Nvidia has quite a head start. You're not just talking about some simple driver support either. You're talking about runtime compilation/JIT(to target various flavors of HW), tooling support, library optimizations, API stability and maintenance... AMD can catch up, but unless they come up with a new approach it's going to take a long time and a lot of smart people to do so.

> AMD can catch up, but unless they come up with a new approach it's going to take a long time and a lot of smart people to do so.

I think they will. AMD has the challenger mindset. They rose from the ashes and now actually compete with Intel and they can tackle NVIDIA as well.

ROCm built executables aren't targeted towards an IR, it means pains for each switch to a newer GPU architecture for the user, with you having to distribute binaries again.

Also, no Windows support whatsoever...

AMD is trying to do it but they were late to the party to start with. They maintain compatible versions of PyTorch and Tensorflow, among others. They support only Linux.

https://www.amd.com/en/graphics/servers-solutions-rocm-ml

https://rocmdocs.amd.com/en/latest/

Linux only support is a bit of a letdown for me.

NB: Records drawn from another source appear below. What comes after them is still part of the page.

-- ==== Sys2Proof/Machine/ArrayEngine.lean ====
section
/-! DEFINITION. What the matrix array does with an entry: tiles and maps, streaming, draining (R227 to R236). -/

namespace Sys2Proof.Machine

/-! ### Element formats of banks (R187, R190) -/

/-- Width of an element of format code `c`; 0 for raw. -/
def efWidth (c : Nat) : Nat :=
  match c with
  | 1 => 32
  | 2 => 16
  | 3 => 16
  | 4 => 8
  | 5 => 8
  | 6 => 6
  | 7 => 6
  | 8 => 4
  | 9 => 8
  | 10 => 8
  | 11 => 4
  | 12 => 4
  | 13 => 2
  | _ => 0

/-- The value of an element, and `TRSV` for the reserved ternary code (R55). -/
def efDecode (c : Nat) (ftz : Bool) (x : Nat) : Ex × BitVec 7 :=
  if 1 ≤ c && c ≤ 8 then (decodeF (c - 1) ftz x, 0)
  else match c with
    | 9 => (exInt (readInt false 8 x), 0)
    | 11 => (exInt (readInt false 4 x), 0)
    | 13 => if x = 2 then (exInt 0, Fl.trsv) else (exInt (readInt false 2 x), 0)
    | _ => (exInt x, 0)

/-- The code of a value in an element format: `round_to`, `round_to_sat` or `to_int` (R190, R235, R241). -/
def efEncode (c mode : Nat) (sat ftz : Bool) (draw : Nat) (x : Ex) : Nat × BitVec 7 :=
  if 1 ≤ c && c ≤ 8 then convertF (c - 1) mode sat ftz draw x
  else if c = 9 || c = 10 then toIntF 8 (c == 10) mode draw x
  else toIntF 4 (c == 12) mode draw x

/-- Exponent of a format's largest finite value (R172, R234). -/
def efMax (c : Nat) : Int := if c = 9 || c = 10 then 7 else emax (c - 1)

/-- The fields of a format word. -/
def bfEfmt (w : Word) : Nat := fld w 7 4
def bfBs (w : Word) : Nat := if fld w 9 8 = 0 then 0 else 4 * 2 ^ fld w 9 8
def bfSf (w : Word) : Nat := fld w 11 10
def bfSofs (w : Word) : Nat := fld w 43 32

/-- Scratchpad address of the scale of the block that holds data address `a` (R228). -/
def scaleAddr (w : Word) (a : Nat) : Nat := a / 65536 * 65536 + bfSofs w * 16 + a % 65536 / (bfBs w * efWidth (bfEfmt w) / 8)

/-- The format that a format word means; block size and scale format count on an MX side alone (R187, R241). -/
def fmtKind (w : Word) : Nat := if bfEfmt w = 0 || bfBs w = 0 then bfEfmt w else fld w 11 4

/-- Element `i` of width `w` of packed bytes (R6). -/
def elemAt (w : Nat) (x : Nat) (i : Nat) : Nat := x / 2 ^ (i * w) % 2 ^ w

/-! ### Runs of an entry -/

/-- What an engine makes of an entry: status 0 with what it did, a fault, or a wait at a home. -/
structure EOut where
  s : State
  status : Nat := 0
  val : Word := 0
  done : Nat := 0
  flags : BitVec 7 := 0
  sus : Bool := false
  /-- Clocks from start to completion. -/
  time : Nat := 0
  hold : Bool := false
  /-- Status 7 is a fenced home's answer: nothing was consumed (R443). -/
  nack : Bool := false

/-- An array entry in execution: its place, tag, and words. -/
structure EIn where
  c : Nat
  rti : Nat
  r : Resident
  t : EntryTag
  ws : List Word

def EIn.w (e : EIn) (i : Nat) : Word := e.ws.getD i 0
def EIn.op (e : EIn) : Nat := fld (e.w 0) 63 56
def EIn.rm (e : EIn) : Nat := let m := fld (e.w 0) 52 50; if m = 6 then fld (e.w 0) 42 40 else m
def EIn.sat (e : EIn) : Bool := bit (e.w 0) 49
def EIn.x (e : EIn) : Bool := bit (e.w 0) 48
def EIn.ftz (e : EIn) : Bool := bit (e.w 0) 43
def EIn.mxtrap (e : EIn) : Bool := bit (e.w 0) 46
def EIn.seed (e : EIn) : Nat := fld (e.w 0) 31 0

My clients insist on using Windows, so I'm left without choice there, it's nvidia or nvidia.
It might be that you could get those up and running in WSL 2, once the GPU passthrough functionality comes to general availability (currently it's only in insider build)[1] - but don't quote me on that as it's just a guess!

[1] https://docs.microsoft.com/en-us/windows/win32/direct3d12/gp...

Okay, gonna take a look at that once it's available.
Rather than OpenCL they have invested in HIP which can target AMD or NVIDIA cards.
Can HIP run on AMD consumer Radeon cards? I'm trying to find the best option to write GPGPU code that runs on other people's machines with hardware I have no control over. I thought OpenCL would become the best way to write code that could run on all PCs and mobile phones, but from my research the GPGPU landscape looks more fragmented for each year.
Not officially supported... and no ROCm/HIP at all on Windows.
OpenCL is supported via ROCm on the new consumer GPUs now, so if the stars align HIP support might come too. The lack of announcements doesn't inspire much confidence though, especially compared to NVIDIA's always-on PR machine.
Is HIP continually evolving ala CUDA? For instance, every new version of CUDA seems to jam in new features to get things to launch faster, use less memory, be easier to use, etc.
It doesn't work on their new GPUs and many others. It's Linux only and etc.
They have invested and it works pretty well. But CUDA has such a huge lead and is the default. Most users dont care about the hardware but they also dont care enough about the cost. And the really price sensitive users are running their own clusters under their desks using gaming GPU’s.

A more detailed explanation (ROCm section) https://timdettmers.com/2020/09/07/which-gpu-for-deep-learni...

According my research and others' comment, OpenCL is mess, so filled with boilerplate that it is just an interface to each companies own approach. Cuda actually encapsulates GPU computation.

AMD has HIP, which is closer the Cuda but HIP seems less developed.

But I believe the basic problem is AMD doesn't make sufficiently high end GPUs to compete with Nvidia in ML.

Personally, I don't care what happens in the cloud, just what I can buy. I would note Nvidia does have competition in the cloud from Google's TPUs and I assume any large cloud vendor is going to negotiate with Nvidia. While I'd love AMD to be cost-effective for ML somewhere, it seems they aren't 'cause that's not what they're targeting.

As someone who worked deeply with OpenCL at one point, it's because it went off the rails and became a useless hodge-podge. They recently announced that V3 is basically a reversion to 1.0, and that is the first good decision they've made in a while.